TCS RESEARCH

TCS RESEARCH
TCS Research

Enabling understanding of markets and customers

Dr. Gautam Shroff, Head, TCS Innovation Labs - Delhi

Unearthing hidden patterns in data can help to discover knowledge that can improve business strategy or optimize operational processes. Traditional applications of knowledge discovery in data focus on tasks such as:

  • Segment customers, suppliers, markets, or employees to
    identify behaviour which can help in planning retain and
    reward schemes
  • Selective targeting of advertising and marketing campaigns by determining what information needs to be pushed to which consumers, based on, for example, similarities in buying patterns.
  • Detect anomalies and other rare events, such as credit card and insurance claim fraud, illegal duplication of mobile phone SIMs, and even terrorist activities.
  • Identify problems and opinions, using data such as from customer feedback, blogs, and emails. Assess overall situations and trends by fusing evidence from multiple sources to determine high level explanations from large volumes of ground level evidence.

Our research activities focus on understanding customers and markets through knowledge discovery tasks. In this context we are focusing on two main directions of research

  • Estimating perceptions of customers based on sentiments and opinions about brands or specific problems faced by customers
  • Detecting adversarial behaviour in the context of intelligence, law enforcement, and defence applications as well as fraud detection in other industries such as telecom or financial services.
Estimating and Tracking Perceptions

In today’s online world it is increasingly possible to solicit and receive direct customer feedback about product’s services. Further, conversations in forums such as blogs and online discussion forums can yield insight into the brand perception of a company or its products. However, traditional business intelligence tools and predictive analytics techniques deal only with structured data. Traditional analytics is unable to derive much value from unstructured inputs such as the large volumes of customer feedback that is available due to enhanced connectivity and increased socialization through Web 2.0. This year we have developed OPTRA, a Causal Analytics Platform that analyses customer feedback to capture Opinions, Problems and Trends, so as to determine future Requirements that can be Actions. Using OPTRA, the Voice of the Customer can discerned from large volumes of feedback, yielding information on what customers are saying about which products and why. We have successfully deployed the OPTRA platform to analyze large volumes of customer feedback from telecom equipment manufacturers, to regularly provide crisp summaries that can be worked on to improve services or products. We have also incorporated our text-analytics technology in TCS’ Listening platform, which seeks to derive brand perception from online Web 2.0 forums and discussion boards.

Another focus area within perception analysis is Broadcast Analytics, where the goal is to track news stories to discern how specific events are perceived differently around the world. Our research seeks to analyze TV, radio, print and electronic media in an integrated manner. Apart from media and government agencies, broadcast analytics holds promise for marketing and corporate communication department’s of large organizations.

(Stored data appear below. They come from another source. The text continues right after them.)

theorem Stable.xrSeam (hP : Stable P) {s} (hs : P s) : P (State.xrSeam s) := by
  unfold State.xrSeam
  extract_lets +onlyGivenNames -merge s0 s1 s5
  clear_value s0 s5
  have hs1 : P s1 := foldlKeeps (fun _ _ x4 => hP.setReg x4) _ hs
  clear_value s1
  exact hP.modXr (hP.setReg hs1)

theorem Stable.beginStep (hP : Stable P) {s} (hs : P s) : P (State.beginStep s) := by
  unfold State.beginStep
  extract_lets +onlyGivenNames -merge s0 s1 s2 s3 s4
  clear_value s0
  have hs1 : P s1 := by
    unfold s1
    split
    · exact hP.setReg (hP.setReg hs)
    · exact hs
  have hs2 : P s2 := by
    unfold s2
    split
    · exact hs1
    · exact hP.bump hs1
  have hs3 : P s3 := hP.modPp hs2
  have hs4 : P s4 := hP.xrSeam (hP.closeWindows hs3)
  clear_value s1 s2 s3 s4
  split
  · exact hs4
  · exact hP.runBegins hs4

theorem Stable.modOp (hP : Stable P) {s a2 a3} (hs : P s) : P (State.modOp s a2 a3) := by
  unfold State.modOp
  exact hP.modPp hs

theorem Stable.finishOp (hP : Stable P) {s a2} (hs : P s) : P (State.finishOp s a2) := by
  unfold State.finishOp
  exact hP.modOp hs

theorem Stable.endHostStep (hP : Stable P) {s a2 a3} (hs : P s) : P (State.endHostStep s a2 a3) := by
  unfold State.endHostStep
  extract_lets +onlyGivenNames -merge s0
  have hs0 : P s0 := by
    unfold s0
    split
    · exact hP.finishOp hs
    · exact hs
  clear_value s0
  exact hP.modPp (hP.disarm hs0)

theorem Stable.haltPlan (hP : Stable P) {s a2 a3} (hs : P s) : P (State.haltPlan s a2 a3) := by
  unfold State.haltPlan
  extract_lets +onlyGivenNames -merge s0
  have hs0 : P s0 := hP.setReg (hP.setReg (hP.setReg hs))
  clear_value s0
  exact hP.raise (hP.setReg hs0)

theorem Stable.applyGo (hP : Stable P) {s a2} (hs : P s) : P (State.applyGo s a2) := by
  unfold State.applyGo
  extract_lets +onlyGivenNames -merge s0 s1
  have hs0 : P s0 := by
    unfold s0
    split
    · exact hP.setReg hs
    · exact hs
  have hs1 : P s1 := by
    unfold s1
    split
    · exact hP.requestHang hs0
    · exact hs0
  clear_value s0 s1
  exact hP.modPp hs1

end Sys2Proof.Machine
end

Detecting Anomalous Behaviour

Data available on online social networks, through email exchanges in an organization, telephone call data records, or financial transactions is accessible publicly or to agencies that need them; making it open to automated analysis through visual link analysis tools. However, such analysis is time consuming and effort intensive. We have developed a platform, called iLinks, to facilitate Semi-automated Visual Link Analysis over very large social networks, and have currently applied the technology to real-life data for law enforcement and related applications. Our tool enhances the state-of-art in that it enables automatic analysis of patterns as well as automatic detection of outlier notes, whereas most commercial as well as research tool for link analysis focus entirely enabling on visual detection of patterns or suspicious behaviour by the human analyst.

Future outlook

Our current research efforts are focusing on estimating perceptions, be they about products or news events, as well as detecting events themselves (especially rare events). With the ever increasing amount of data being generated online, as well as the increasing digitization of human transactions from the financial sphere to communications, the volume of events being generated is growing exponentially. Searching for patterns in large-scale event-streams is therefore another capability that we plan to incorporate into our tools in the future. With this in mind we have already initiated exploratory work in the emerging areas of information fusion, event-stream processing and complexevent processing, wherein there have been significant advances in academic research in the past few years, along with some commercial implementations.